**TASK GOAL**
A line belongs in the answer if it contains "inputAt"; copy every such line from the entries below.

**INPUT FOR THIS TASK**
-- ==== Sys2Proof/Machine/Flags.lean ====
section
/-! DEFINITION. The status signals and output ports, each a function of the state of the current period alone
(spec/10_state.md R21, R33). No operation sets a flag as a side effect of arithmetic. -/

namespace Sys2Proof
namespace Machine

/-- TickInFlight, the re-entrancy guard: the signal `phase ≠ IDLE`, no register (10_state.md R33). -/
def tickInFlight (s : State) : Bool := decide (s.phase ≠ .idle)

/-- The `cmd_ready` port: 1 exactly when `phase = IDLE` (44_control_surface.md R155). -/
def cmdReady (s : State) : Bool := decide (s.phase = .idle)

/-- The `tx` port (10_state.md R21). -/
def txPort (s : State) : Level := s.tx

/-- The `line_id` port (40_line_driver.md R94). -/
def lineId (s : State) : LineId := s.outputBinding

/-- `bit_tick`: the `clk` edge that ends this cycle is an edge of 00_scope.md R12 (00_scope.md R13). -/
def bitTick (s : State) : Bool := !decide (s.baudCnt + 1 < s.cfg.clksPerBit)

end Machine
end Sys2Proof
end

==

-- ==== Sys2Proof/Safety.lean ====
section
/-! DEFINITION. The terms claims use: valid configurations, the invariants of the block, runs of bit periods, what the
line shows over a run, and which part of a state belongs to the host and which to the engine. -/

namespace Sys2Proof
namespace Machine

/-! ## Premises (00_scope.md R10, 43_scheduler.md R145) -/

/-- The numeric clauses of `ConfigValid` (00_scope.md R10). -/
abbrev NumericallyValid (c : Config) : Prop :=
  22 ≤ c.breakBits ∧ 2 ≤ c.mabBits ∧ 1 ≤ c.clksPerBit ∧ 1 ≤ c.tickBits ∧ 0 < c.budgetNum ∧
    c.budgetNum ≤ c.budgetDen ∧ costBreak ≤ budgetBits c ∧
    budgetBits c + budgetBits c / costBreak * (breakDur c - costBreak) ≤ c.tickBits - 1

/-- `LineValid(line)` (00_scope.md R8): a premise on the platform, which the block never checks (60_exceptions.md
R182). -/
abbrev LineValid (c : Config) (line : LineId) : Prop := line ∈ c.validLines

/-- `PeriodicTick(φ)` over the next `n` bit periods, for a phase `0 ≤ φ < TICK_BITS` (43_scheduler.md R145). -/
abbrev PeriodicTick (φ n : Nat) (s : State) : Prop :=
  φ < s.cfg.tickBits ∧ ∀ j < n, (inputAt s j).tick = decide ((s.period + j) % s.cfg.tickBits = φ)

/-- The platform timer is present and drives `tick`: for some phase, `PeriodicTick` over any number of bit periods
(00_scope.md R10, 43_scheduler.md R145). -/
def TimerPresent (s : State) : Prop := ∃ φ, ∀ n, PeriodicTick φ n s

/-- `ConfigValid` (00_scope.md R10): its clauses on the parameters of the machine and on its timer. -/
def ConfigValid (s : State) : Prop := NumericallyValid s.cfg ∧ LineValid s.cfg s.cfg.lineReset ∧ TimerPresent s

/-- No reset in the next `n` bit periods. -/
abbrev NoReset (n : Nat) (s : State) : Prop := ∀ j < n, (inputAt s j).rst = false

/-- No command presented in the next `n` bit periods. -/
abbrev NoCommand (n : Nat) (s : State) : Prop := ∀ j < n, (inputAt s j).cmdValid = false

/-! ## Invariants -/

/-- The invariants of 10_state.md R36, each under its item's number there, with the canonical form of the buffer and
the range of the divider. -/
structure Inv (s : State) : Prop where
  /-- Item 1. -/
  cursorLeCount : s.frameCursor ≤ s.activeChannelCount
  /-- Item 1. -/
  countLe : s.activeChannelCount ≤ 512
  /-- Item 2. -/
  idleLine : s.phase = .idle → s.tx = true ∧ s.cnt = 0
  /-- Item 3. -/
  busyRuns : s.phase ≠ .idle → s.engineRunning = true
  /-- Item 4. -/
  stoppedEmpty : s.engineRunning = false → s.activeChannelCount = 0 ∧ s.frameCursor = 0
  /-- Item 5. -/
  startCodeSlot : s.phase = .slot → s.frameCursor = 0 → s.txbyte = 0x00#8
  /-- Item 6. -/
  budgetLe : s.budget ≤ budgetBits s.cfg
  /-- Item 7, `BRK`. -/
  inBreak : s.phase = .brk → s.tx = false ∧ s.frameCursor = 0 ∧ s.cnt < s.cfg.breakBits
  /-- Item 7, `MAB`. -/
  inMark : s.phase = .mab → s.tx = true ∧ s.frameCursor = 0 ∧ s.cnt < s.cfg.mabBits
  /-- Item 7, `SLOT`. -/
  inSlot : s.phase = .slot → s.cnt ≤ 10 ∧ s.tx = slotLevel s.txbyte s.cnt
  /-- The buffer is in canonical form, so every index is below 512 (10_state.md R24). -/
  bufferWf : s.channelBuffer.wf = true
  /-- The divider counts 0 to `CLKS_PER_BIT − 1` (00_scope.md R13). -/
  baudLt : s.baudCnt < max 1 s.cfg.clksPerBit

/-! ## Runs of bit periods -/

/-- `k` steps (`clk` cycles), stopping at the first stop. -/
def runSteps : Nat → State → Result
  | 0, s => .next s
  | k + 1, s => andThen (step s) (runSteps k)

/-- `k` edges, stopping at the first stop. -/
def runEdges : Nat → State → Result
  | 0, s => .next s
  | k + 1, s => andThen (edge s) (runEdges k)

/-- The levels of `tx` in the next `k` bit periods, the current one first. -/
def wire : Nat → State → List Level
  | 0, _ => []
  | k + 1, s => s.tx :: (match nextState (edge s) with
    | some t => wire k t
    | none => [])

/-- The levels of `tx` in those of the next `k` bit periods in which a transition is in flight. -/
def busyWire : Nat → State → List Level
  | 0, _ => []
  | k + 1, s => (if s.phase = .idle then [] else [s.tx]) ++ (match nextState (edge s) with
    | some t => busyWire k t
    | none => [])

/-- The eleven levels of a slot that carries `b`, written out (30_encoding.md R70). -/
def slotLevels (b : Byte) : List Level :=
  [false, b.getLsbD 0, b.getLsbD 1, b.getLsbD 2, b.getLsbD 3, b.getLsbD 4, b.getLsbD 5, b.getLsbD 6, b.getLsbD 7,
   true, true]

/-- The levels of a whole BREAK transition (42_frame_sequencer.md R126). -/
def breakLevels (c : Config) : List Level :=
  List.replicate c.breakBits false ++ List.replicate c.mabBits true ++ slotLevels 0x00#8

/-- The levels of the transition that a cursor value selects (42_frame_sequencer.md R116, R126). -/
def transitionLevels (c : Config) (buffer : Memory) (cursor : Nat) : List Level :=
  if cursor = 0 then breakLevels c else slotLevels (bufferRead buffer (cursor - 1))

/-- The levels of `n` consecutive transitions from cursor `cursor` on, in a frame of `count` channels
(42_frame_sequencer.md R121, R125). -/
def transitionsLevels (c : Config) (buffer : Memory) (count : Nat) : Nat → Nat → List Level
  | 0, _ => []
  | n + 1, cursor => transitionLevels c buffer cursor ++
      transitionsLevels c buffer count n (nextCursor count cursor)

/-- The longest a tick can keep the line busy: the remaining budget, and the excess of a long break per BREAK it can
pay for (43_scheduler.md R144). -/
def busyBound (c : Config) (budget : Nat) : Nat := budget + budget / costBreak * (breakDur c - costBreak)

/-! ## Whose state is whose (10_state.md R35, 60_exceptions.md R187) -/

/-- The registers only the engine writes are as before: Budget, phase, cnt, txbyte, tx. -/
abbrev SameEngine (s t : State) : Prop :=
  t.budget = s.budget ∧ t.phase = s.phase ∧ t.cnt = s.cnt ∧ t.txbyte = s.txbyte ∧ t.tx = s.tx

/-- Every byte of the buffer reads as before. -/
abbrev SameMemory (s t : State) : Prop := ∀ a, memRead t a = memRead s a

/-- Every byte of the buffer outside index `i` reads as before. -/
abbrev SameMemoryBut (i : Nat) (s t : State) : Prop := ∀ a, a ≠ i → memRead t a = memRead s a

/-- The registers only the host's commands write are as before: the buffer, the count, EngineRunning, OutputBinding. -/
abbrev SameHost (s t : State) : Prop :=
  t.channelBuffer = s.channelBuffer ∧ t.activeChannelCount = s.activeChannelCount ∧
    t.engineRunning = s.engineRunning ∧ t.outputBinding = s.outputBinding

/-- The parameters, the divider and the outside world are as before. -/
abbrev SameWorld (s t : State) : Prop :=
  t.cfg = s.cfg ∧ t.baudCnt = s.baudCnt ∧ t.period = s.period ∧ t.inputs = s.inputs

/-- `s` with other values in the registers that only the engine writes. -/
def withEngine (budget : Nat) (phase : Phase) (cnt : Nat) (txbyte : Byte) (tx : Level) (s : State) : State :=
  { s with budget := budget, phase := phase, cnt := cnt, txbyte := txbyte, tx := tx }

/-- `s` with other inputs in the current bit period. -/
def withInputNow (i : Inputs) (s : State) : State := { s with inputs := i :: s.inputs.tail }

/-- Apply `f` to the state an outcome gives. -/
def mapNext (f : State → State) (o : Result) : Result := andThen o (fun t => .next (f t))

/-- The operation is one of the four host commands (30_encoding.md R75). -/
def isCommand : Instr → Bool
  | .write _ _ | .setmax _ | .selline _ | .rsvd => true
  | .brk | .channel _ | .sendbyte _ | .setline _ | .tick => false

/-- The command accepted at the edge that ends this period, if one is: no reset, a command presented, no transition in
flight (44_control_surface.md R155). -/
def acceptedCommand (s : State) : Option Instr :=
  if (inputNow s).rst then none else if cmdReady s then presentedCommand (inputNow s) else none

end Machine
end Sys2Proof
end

**ANSWER TO THE PROBLEM**
  φ < s.cfg.tickBits ∧ ∀ j < n, (inputAt s j).tick = decide ((s.period + j) % s.cfg.tickBits = φ)
abbrev NoReset (n : Nat) (s : State) : Prop := ∀ j < n, (inputAt s j).rst = false
abbrev NoCommand (n : Nat) (s : State) : Prop := ∀ j < n, (inputAt s j).cmdValid = false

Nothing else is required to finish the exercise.